La notion, et surtout la crainte du grand final, est bel et bien présente au cirque, surtout dans l’esprit des acrobates qui embrassent sans cesse le danger. Mais, le jongleur, lui, que risque-t-il, sinon de perdre la balle et la face ? Le jongleur, comme l’explique l’équipe de Curieux curieux, a la chance de pouvoir métaphoriser ce risque, ce rapport à la mort. Tel est l’objectif de ce projet-ci, mis en scène par Philippe Vande Weghe.
Pour étayer leur spectacle, les artistes se sont beaucoup inspirés du travail de la psychanalyste Elisabeth Kübler-Ross (1926-2004) qui a fait de nombreuses recherches sur ce passage et pour qui il n’est pas une rupture mais un stade de croissance.

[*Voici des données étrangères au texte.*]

-- ==== Sys2Proof/Tests/Slice0.lean ====
section
/-! SUPPORT. Tests of the model on small states: the well-formedness smoke, one word of the encoding per instruction, and
single steps. Expected results are the spec's own: the encodings of R86, the vectors V<n> of 95_test_vectors.md and the
examples of the instruction rules, never the model's answers. -/

namespace Sys2Proof.Tests

open Sys2Proof.Machine

/-! ## Helpers -/

/-- The state a result holds, where it is a next state. -/
def nextOf : Result → Option State
  | .next t => some t
  | .fault _ => none
  | .refused _ => none

/-- The reset state of FULL with these cells from address 0. -/
def boot (cells : List Nat) : State := State.reset.loadFrom 0 cells

/-- The same at another program counter, with the cells there. -/
def bootAt (pc : Nat) (cells : List Nat) : State := (State.reset.loadFrom pc cells).setPc pc

/-- A 32-cell configuration with all 15 instructions (the one of V27, V53, V67, V70). -/
def small : Config := { Config.full with memSize := 32 }

/-- A reset state in the 32-cell configuration with this stack pointer. -/
def at32 (v : Byte) : State := { State.reset.setReg 7 v with cfg := small }

/-- A stop record as a vector writes it: cause(kind, value). -/
def record (t : State) : Bool × Cause × InfoKind × Nat := (t.stopped, t.cause, t.info.kind, t.info.value)

/-! ## Well-formedness smoke: a register operand of 8 or more is refused, an immediate is not -/

theorem test_wf_ri_refuses_a : WellFormed (.ldi 8#8 0#8) = false := by decide
theorem test_wf_r_refuses_a : WellFormed (.prn 8#8) = false := by decide
theorem test_wf_rr_refuses_a : WellFormed (.add 8#8 0#8) = false := by decide
theorem test_wf_rr_refuses_b : WellFormed (.st 0#8 8#8) = false := by decide
theorem test_wf_every_r_form_refuses :
    [Instr.pra 8#8, .push 9#8, .pop 255#8, .call 8#8, .jmp 8#8, .jeq 8#8, .jne 8#8].all (fun i => !WellFormed i) = true := by
  decide
theorem test_wf_every_rr_form_refuses :
    [Instr.mul 0#8 8#8, .mul 8#8 0#8, .cmp 0#8 8#8, .cmp 8#8 0#8, .add 7#8 9#8, .st 9#8 7#8].all
      (fun i => !WellFormed i) = true := by decide
theorem test_wf_accepts :
    [Instr.hlt, .ret, .ldi 7#8 255#8, .prn 7#8, .add 7#8 7#8, .st 0#8 7#8].all WellFormed = true := by decide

Ils ont aussi lu ou écouté plusieurs témoignages d’ » expériences de mort retour » (« near death experience »). Des témoignages, véridiques ou non, peu importe aux yeux des artistes, mais qui tous traduisent des sensations de douceur, d’amour et l’intensité du souvenir, une rencontre avec un » Etre de lumière « .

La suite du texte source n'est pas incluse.